Первая проститутка. Знаю я одну в Риме, которая уже две недели носит траур, а сама лицом и душой еще чернее!
Вторая проститутка. Говорят, хочет погубить красоту и любовь мужчин и уйти в монастырь, так страдает!
Третья проститутка. Дура.
Первая проститутка. Что в монастырь собралась, если правда – дура конечно, ибо радостей итак мало в жизни, так хоть любовь чтоб была в избытке! А что страдает – нет!
Третья проститутка. Это отчего же?
Вторая проститутка. Очень любила его, говорили даже – хотел он ее под венец повести.
Третья проститутка. Это не повод. Сколько времени прошло с тех пор! И сколько об нее с тех пор потерлось!
Первая проститутка. Дура ты! Человек он был хороший и божий, а вовсе не еретик, всё врали, из зависти и желая разъярить Святого Отца! А художник – так вообще великий, душу просветляет, пусть даже и мраком! Жаль его. Так надеялись, что он вернется.
Стража. А ну-ка, курицы, расступись и дай проход папскому нунцию монсиньору Больдоне!
Первая проститутка. (после паузы) Монсиньоров хоть отбавляй, словно собак бездомных, а хороших людей и художников мало, обсчитаться на пальцах!

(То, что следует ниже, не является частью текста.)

-- ==== Sys2Proof/Laws/Decode.lean ====
section
/-! SUPPORT. Laws of the decoder's parts: the two bytes of a word, the fields of a ModRM byte, and what a
field of the bytes can be. -/

namespace Sys2Proof

/-- The length R90 gives an instruction's row. -/
def Instr.encodedLength : Instr → Nat
  | .movRmReg88 rm _ | .movRmReg89 rm _ | .movRmReg8A rm _ | .movRmReg8B rm _ => 2 + Machine.rmDispLen rm
  | .addRmReg00 rm _ | .addRmReg01 rm _ | .addRmReg02 rm _ | .addRmReg03 rm _ => 2 + Machine.rmDispLen rm
  | .subRmReg28 rm _ | .subRmReg29 rm _ | .subRmReg2A rm _ | .subRmReg2B rm _ => 2 + Machine.rmDispLen rm
  | .cmpRmReg38 rm _ | .cmpRmReg39 rm _ | .cmpRmReg3A rm _ | .cmpRmReg3B rm _ => 2 + Machine.rmDispLen rm
  | .addRmImm80 rm _ | .addRmImm82 rm _ | .addRmImm83 rm _ => 2 + Machine.rmDispLen rm + 1
  | .addRmImm81 rm _ => 2 + Machine.rmDispLen rm + 2
  | .subRmImm80 rm _ | .subRmImm82 rm _ | .subRmImm83 rm _ => 2 + Machine.rmDispLen rm + 1
  | .subRmImm81 rm _ => 2 + Machine.rmDispLen rm + 2
  | .cmpRmImm80 rm _ | .cmpRmImm82 rm _ | .cmpRmImm83 rm _ => 2 + Machine.rmDispLen rm + 1
  | .cmpRmImm81 rm _ => 2 + Machine.rmDispLen rm + 2
  | .movRegImmB0 _ | .movRegImmB1 _ | .movRegImmB2 _ | .movRegImmB3 _
  | .movRegImmB4 _ | .movRegImmB5 _ | .movRegImmB6 _ | .movRegImmB7 _ => 2
  | .movRegImmB8 _ | .movRegImmB9 _ | .movRegImmBA _ | .movRegImmBB _
  | .movRegImmBC _ | .movRegImmBD _ | .movRegImmBE _ | .movRegImmBF _ => 3
  | .movAccMemA0 _ | .movAccMemA1 _ | .movMemAccA2 _ | .movMemAccA3 _ => 3

@[simp] theorem RmForm.length_dispBytes (rm : RmForm) : rm.dispBytes.length = Machine.rmDispLen rm := by
  cases rm <;> rfl

theorem length_rmReg (op : Byte) (rm : RmForm) (reg : BitVec 3) :
    (op :: rm.modrm reg :: rm.dispBytes).length = 2 + Machine.rmDispLen rm := by
  simp; omega

theorem length_rmImm8 (op : Byte) (rm : RmForm) (mid : BitVec 3) (imm : Byte) :
    (op :: rm.modrm mid :: (rm.dispBytes ++ [imm])).length = 2 + Machine.rmDispLen rm + 1 := by
  simp; omega

theorem length_rmImm16 (op : Byte) (rm : RmForm) (mid : BitVec 3) (imm : Word) :
    (op :: rm.modrm mid :: (rm.dispBytes ++ wordBytes imm)).length = 2 + Machine.rmDispLen rm + 2 := by
  simp [wordBytes]; omega

/-! ## Words and their bytes (R54) -/

theorem toNat_le16 (b0 b1 : Byte) : (le16 b0 b1).toNat = b0.toNat + 256 * b1.toNat := by
  have h0 := b0.isLt
  have h1 := b1.isLt
  simp only [le16, BitVec.toNat_ofNat]
  omega

@[simp] theorem le16_lowByte_highByte (x : Word) : le16 (lowByte x) (highByte x) = x := by
  have hx := x.isLt
  apply BitVec.eq_of_toNat_eq
  rw [toNat_le16]
  simp only [lowByte, highByte, BitVec.toNat_ofNat]
  omega

@[simp] theorem lowByte_le16 (b0 b1 : Byte) : lowByte (le16 b0 b1) = b0 := by
  have h0 := b0.isLt
  have h1 := b1.isLt
  apply BitVec.eq_of_toNat_eq
  simp only [lowByte, BitVec.toNat_ofNat, toNat_le16]
  omega

@[simp] theorem highByte_le16 (b0 b1 : Byte) : highByte (le16 b0 b1) = b1 := by
  have h0 := b0.isLt
  have h1 := b1.isLt
  apply BitVec.eq_of_toNat_eq
  simp only [highByte, BitVec.toNat_ofNat, toNat_le16]
  omega

/-! ## The ModRM byte (R77) -/

theorem modField_append (mod : BitVec 2) (mid rm : BitVec 3) : modField (mod ++ mid ++ rm) = mod := by
  revert mod mid rm; decide

theorem regField_append (mod : BitVec 2) (mid rm : BitVec 3) : regField (mod ++ mid ++ rm) = mid := by
  revert mod mid rm; decide

theorem rmField_append (mod : BitVec 2) (mid rm : BitVec 3) : rmField (mod ++ mid ++ rm) = rm := by
  revert mod mid rm; decide

theorem append_fields (m : Byte) : modField m ++ regField m ++ rmField m = m := by
  revert m; decide

/-! ## A field of the bytes (R54, R56) -/

/-- The bytes of a raw field in buffer order. -/
def RawField.bytes : RawField → List Byte
  | .u8 b => [b]
  | .u16 x => wordBytes x

/-- The bytes of a displacement, none where there is none. -/
def bytesOfDisp : Option RawField → List Byte
  | none => []
  | some f => f.bytes

theorem splitField_word (x : Word) (rest : List Byte) : splitField 2 (wordBytes x ++ rest) = .ok (.u16 x, rest) := by
  simp [splitField, wordBytes]

theorem splitField_byte (b : Byte) (rest : List Byte) : splitField 1 (b :: rest) = .ok (.u8 b, rest) := by
  simp [splitField]

/-- Everything a split field says: its bytes stand in front, and its width is the length asked for. -/
theorem splitField_ok {len : Fin 3} {bs rest : List Byte} {f : RawField} (h : splitField len bs = .ok (f, rest)) :
    bs = f.bytes ++ rest ∧ ((len = 2 ∧ ∃ x, f = .u16 x) ∨ (len ≠ 2 ∧ ∃ b, f = .u8 b)) := by
  unfold splitField at h
  split at h
  · cases h
  · split at h
    · split at h
      · cases h
      · cases h; exact ⟨by simp [RawField.bytes, wordBytes], .inl ⟨‹_›, _, rfl⟩⟩
    · cases h; exact ⟨rfl, .inr ⟨‹_›, _, rfl⟩⟩

/-- Everything a split ModRM byte says. -/
theorem splitModRM_ok {bs rest : List Byte} {m : Byte} {disp : Option RawField}
    (h : splitModRM bs = .ok (m, disp, rest)) :
    bs = m :: (bytesOfDisp disp ++ rest) ∧ (dispLen (modField m) (rmField m) = 0 → disp = none) := by
  unfold splitModRM at h
  split at h
  · cases h
  · split at h
    · cases h
    · rename_i hd
      cases h
      unfold splitDisp at hd
      split at hd
      · cases hd; exact ⟨rfl, fun _ => rfl⟩
      · rename_i h0
        split at hd
        · cases hd
        · rename_i hf
          cases hd
          exact ⟨by rw [(splitField_ok hf).1]; rfl, fun e => absurd e h0⟩

/-- The r/m operand of a ModRM byte and its displacement encodes back to them. -/
theorem rmForm_ok {m : Byte} {disp : Option RawField} {r : RmForm}
    (h : rmForm (modField m) (rmField m) disp = some r) (hd : dispLen (modField m) (rmField m) = 0 → disp = none) :
    r.wf = true ∧ r.modrm (regField m) = m ∧ r.dispBytes = bytesOfDisp disp := by
  have hm := append_fields m
  have hmod : ∀ x : BitVec 2, x = 3#2 ∨ x = 0#2 ∨ x = 1#2 ∨ x = 2#2 := by decide
  unfold rmForm at h
  rcases hmod (modField m) with e | e | e | e <;> simp only [e, dispLen] at h hd hm <;> simp at h hd
  · subst h; subst hd; exact ⟨rfl, hm, rfl⟩
  · split at h
    · rename_i hr
      rw [hr] at hm
      split at h <;> cases h
      exact ⟨rfl, hm, rfl⟩
    · rename_i hr
      cases h; simp [hr] at hd; subst hd
      exact ⟨by simpa [RmForm.wf] using hr, hm, rfl⟩
  · split at h <;> cases h
    exact ⟨rfl, hm, rfl⟩
  · split at h <;> cases h
    exact ⟨rfl, hm, rfl⟩

/-- The length R90 gives a ModRM byte's displacement is the operand's. -/
theorem dispLen_modrm {rm : RmForm} (h : rm.wf = true) (mid : BitVec 3) :
    (dispLen (modField (rm.modrm mid)) (rmField (rm.modrm mid))).val = Machine.rmDispLen rm := by
  cases rm <;> simp only [RmForm.modrm, modField_append, rmField_append, Machine.rmDispLen] <;> try rfl
  rename_i r
  have hr : r ≠ 6#3 := by simpa [RmForm.wf] using h
  simp [dispLen, hr]

/-- Splitting an encoded r/m operand gives its ModRM byte and a displacement that makes the operand. -/
theorem splitModRM_encode {rm : RmForm} (h : rm.wf = true) (mid : BitVec 3) (rest : List Byte) :
    ∃ disp, splitModRM (rm.modrm mid :: (rm.dispBytes ++ rest)) = .ok (rm.modrm mid, disp, rest) ∧
      rmForm (modField (rm.modrm mid)) (rmField (rm.modrm mid)) disp = some rm ∧
      regField (rm.modrm mid) = mid := by
  cases rm with
  | register rm =>
    refine ⟨none, ?_, ?_, regField_append _ _ _⟩ <;>
      simp [splitModRM, RmForm.modrm, modField_append, RmForm.dispBytes, splitDisp, dispLen, rmForm, rmField_append]
  | base rm =>
    have hrm : rm ≠ 6#3 := by simpa [RmForm.wf] using h
    refine ⟨none, ?_, ?_, regField_append _ _ _⟩ <;>
      simp [splitModRM, RmForm.modrm, modField_append, rmField_append, RmForm.dispBytes, splitDisp, dispLen, rmForm, hrm]
  | direct a =>
    refine ⟨some (.u16 a), ?_, ?_, regField_append _ _ _⟩ <;>
      simp [splitModRM, RmForm.modrm, modField_append, rmField_append, RmForm.dispBytes, splitDisp, dispLen, splitField, wordBytes, rmForm]
  | base8 rm b =>
    refine ⟨some (.u8 b), ?_, ?_, regField_append _ _ _⟩ <;>
      simp [splitModRM, RmForm.modrm, modField_append, rmField_append, RmForm.dispBytes, splitDisp, dispLen, splitField, rmForm]
  | base16 rm x =>
    refine ⟨some (.u16 x), ?_, ?_, regField_append _ _ _⟩ <;>
      simp [splitModRM, RmForm.modrm, modField_append, rmField_append, RmForm.dispBytes, splitDisp, dispLen, splitField, wordBytes, rmForm]

/-! ## The opcodes of each shape (R91) -/

theorem opcodes_regMemToFromReg : ∀ op : Byte, classify op = some .regMemToFromReg →
    op ∈ [0x88#8, 0x89#8, 0x8A#8, 0x8B#8, 0x00#8, 0x01#8, 0x02#8, 0x03#8,
      0x28#8, 0x29#8, 0x2A#8, 0x2B#8, 0x38#8, 0x39#8, 0x3A#8, 0x3B#8] := by decide

theorem opcodes_immediateToRegMem : ∀ op : Byte, classify op = some .immediateToRegMem →
    op ∈ [0x80#8, 0x81#8, 0x82#8, 0x83#8] := by decide

theorem opcodes_immediateToRegisterShort : ∀ op : Byte, classify op = some .immediateToRegisterShort →
    op ∈ [0xB0#8, 0xB1#8, 0xB2#8, 0xB3#8, 0xB4#8, 0xB5#8, 0xB6#8, 0xB7#8,
      0xB8#8, 0xB9#8, 0xBA#8, 0xBB#8, 0xBC#8, 0xBD#8, 0xBE#8, 0xBF#8] := by decide

theorem opcodes_accumulatorDirect : ∀ op : Byte, classify op = some .accumulatorDirect →
    op ∈ [0xA0#8, 0xA1#8, 0xA2#8, 0xA3#8] := by decide

end Sys2Proof
end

Вторая проститутка. Жаль его! Сохрани Господь его душу, услышь молитвы Святого Отца о прощении и не дай попасть в ад, не заслуживает он!
Первый нищий. Рая он заслуживает, ибо человек божий! А я с ним не раз ночевал на одной скамье или паперти! Все уж в сон, а он вина выпьет, глазом вцепится и если кто ему из братьев нищих и других разных убогих приглянется – сразу за картонку и писать!
Второй нищий. Подайте во славу Святого Отца и радостного события – прощения великого художника Караваджо! (после паузы и задумчиво) О своей душе молитесь и креститесь, дуры продажные! Синьора Карваджо ждет большее, чем рай – вечность и любовь людская, трепет душ до скончания веков!
Третья проститутка. Ишь ты, умник нашелся! А ну-ка прочь отсюда!
 Папа Павел V. (к Ородолизо и глядя на площадь) Они по моему не очень-то и рады. Им всё равно. Да и стращали мы в свое время именем Караваджо вдосталь.
Ордолизо. Им всё и всегда всё равно, Ваше Святейшество, Вы же знаете! Они покорны, это главное. Прикажут распять и сжечь – выполнят. Скажут кричите и пойте «Осанна!» – запоют. Им всё и всегда всё равно.
Папа Павел V. Да, здесь вы правы. Стоим на этом, благословение Господне. Еще не хватало, чтобы толпа вдруг захотела роптать и решать, о чем-то собственным умом судить, а мы позволили!
Ордолизо. Они никогда не решатся и не сумеют, сами себе не позволят, Ваше Святейшество, Вы же знаете! Это страшно.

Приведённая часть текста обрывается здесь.